Uwaldo Pérez

Personal information
- Full name: Uwaldo Mohamed Pérez Morrison
- Date of birth: October 25, 1979 (age 46)
- Place of birth: Guatemala City, Guatemala
- Height: 1.70 m (5 ft 7 in)
- Position: Midfielder

Senior career*
- Years: Team / Apps / (Gls)
- 2000–2003: Municipal
- 2003–2004: CSD Comunicaciones
- 2004: Deportivo Marquense / 13 / (0)
- 2005–2006: Antigua GFC / 50 / (0)
- 2006–2007: CD Suchitepéquez
- 2007–2010: Heredia Jaguares
- 2010: Sacachispas
- 2010–present: USAC

International career^{‡}
- 2000–2003: Guatemala / 19 / (1)

= Uwaldo Pérez =

Guatemalan footballer

Uwaldo Mohamed Pérez Morrison (born 25 October 1979) is a Guatemalan former professional footballer who played as a defender.

==Club career==
Born in the capital city Guatemala City, Pérez started his professional career at local Guatemalan giants Municipal and then had a spell at their eternal rivals CSD Comunicaciones. He then played for Marquense, Antigua and Suchitepéquez before joining Heredia in summer 2007. He moved to Sacachispas in April 2010.

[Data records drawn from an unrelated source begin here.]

theorem witness_PortTraining :
    (∀ fl ∈ [0, 1], ∃ s : State, s.portPresent 0 = true ∧ s.portState 0 = 0 ∧ s.floorState (floorOf 0) = fl) ∧
    (∃ s : State, s.portPresent 0 = true ∧ s.portState 0 ≠ 6) ∧
    (∃ s : State, s.portState 0 = 6 ∧ s.yoke.seeding = none ∧ (s.port 0).txq = [] ∧ (s.port 0).replay = []) ∧
    (∃ s : State, s.portState 0 = 6 ∧ 64 < (s.port 0).badBell) ∧ (∃ s : State, s.portState 0 = 6 ∧ (s.port 0).rxAt + 4096 ≤ s.now) ∧
    (∃ s : State, s.portState 0 = 6 ∧ s.yoke.seeding = none ∧ (s.port 0).txq = [] ∧ (∀ r ∈ (s.port 0).replay, 3 < r.2.2.ty) ∧
      ∃ r ∈ (s.port 0).replay, 8 ≤ r.2.1) ∧
    (∃ s : State, s.portState 0 = 2) ∧ (∃ s : State, s.portState 0 = 3 ∧ (s.port 0).lockAt + 1024 ≤ s.now) ∧ (∃ s : State, s.portState 0 = 4) ∧
    (∃ l : List (Fin 16), l.length = 16) ∧
    (∀ st ∈ [2, 5], ∃ s : State, s.portState 0 = st ∧ (s.port 0).wasUp = false ∧ (s.port 0).lightAt + 2 ^ 21 ≤ s.now) ∧
    (∃ s : State, s.portState 0 = 5 ∧ (s.port 0).helloAt + 2 ^ 16 ≤ s.now) ∧ (∃ s : State, s.portState 0 = 6 ∧ (s.port 0).beaconAt + 2 ^ 20 ≤ s.now) ∧
    (∃ (f : LinkFrame) (s : State), s.portPresent 0 = true ∧ s.portState 0 = 5 ∧ f.seq.toNat = (s.port 0).seqRx ∧ (s.port 0).replay = [] ∧
      ¬(7 = s.rd Reg.FWD_ID.INSTALL 0) ∧ s.rd Reg.FWD_ID.INSTALL 0 = 0 ∧ s.moduleId = 0 ∧
      (s.events.filter (fun e => decide (e.dest = eventDest s 16))).length < 1023) :=
  ⟨fun fl h => ⟨portIn 0 0 fl id, by fin_cases h <;> decide⟩, ⟨State.reset, by decide⟩, ⟨portIn 6 0 0 id, by decide⟩,
    ⟨portIn 6 0 0 (fun x => { x with badBell := 65 }), by decide⟩, ⟨portIn 6 4096 0 id, by decide⟩,
    ⟨portIn 6 0 0 (fun x => { x with replay := [(0, 8, frameX)] }), by decide⟩, ⟨portIn 2 0 0 id, by decide⟩, ⟨portIn 3 1024 0 id, by decide⟩,
    ⟨portIn 4 0 0 id, by decide⟩, ⟨List.replicate 16 0, by decide⟩, fun st h => ⟨portIn st (2 ^ 21) 0 id, by fin_cases h <;> decide⟩,
    ⟨portIn 5 (2 ^ 16) 0 id, by decide⟩, ⟨portIn 6 (2 ^ 20) 0 id, by decide⟩, ⟨linkF, portIn 5 0 0 id, by decide⟩⟩

/-- Entry 0 of floor 0's forwarding table staged as the module's own. -/
def fwdOwn : State := staged State.reset [(Reg.FWD.LOCAL, 1, 0, 0)]
theorem fwdOwn_stg (f : Fld) (d : Nat) (h : f.key 0 d ≠ Reg.FWD.LOCAL.key 0 0) : fwdOwn.stg f 0 d = f.reset := by
  show ((Store.get [(Reg.FWD.LOCAL.key 0 0, 1)] (f.key 0 d)).getD (Store.getD [] (f.key 0 d) f.reset)) = _
  simp [Store.get, Store.getD, h]
theorem fwdOwn_ok : ∀ d < 16384, fwdOwn.fwdOk 0 d = true := by
  intro d hd
  by_cases h : d = 0
  · subst h; decide
  · have k : ∀ f ∈ fwdFields, f.key 0 d ≠ Reg.FWD.LOCAL.key 0 0 := by
      intro f hf
      simp only [fwdFields, List.mem_cons, List.not_mem_nil, or_false] at hf
      intro e
      rcases hf with rfl | rfl | rfl | rfl | rfl | rfl | rfl <;> revert e <;> simp only [Fld.key, Fld.addr, Reg.FWD.EGRESS, Reg.FWD.VALID, Reg.FWD.LOCAL, Reg.FWD.LOP, Reg.FWD.ALT, Reg.FWD.ALT_VALID, Reg.FWD.ALT_LOP] <;> generalize Block.base .floor 0 = b <;> omega
    have e : fwdOwn.moduleId = 0 := by decide
    have z : ∀ f ∈ fwdFields, fwdOwn.stg f 0 d = f.reset := fun f hf => fwdOwn_stg f d (k f hf)
    simp [fwdFields] at z
    simp only [State.fwdOk, e, h, if_false, z]
    decide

In June 2010 he was revealed as one of several reinforcements of USAC.

==International career==
He made his debut for Guatemala in a January 2000 friendly match against Panama and has earned a total of 19 caps, scoring 1 goal. He has represented his country in 6 FIFA World Cup qualification matches and played at the 2001 UNCAF Nations Cup and the 2002 CONCACAF Gold Cup.

His most recent international was a January 2003 friendly match against El Salvador.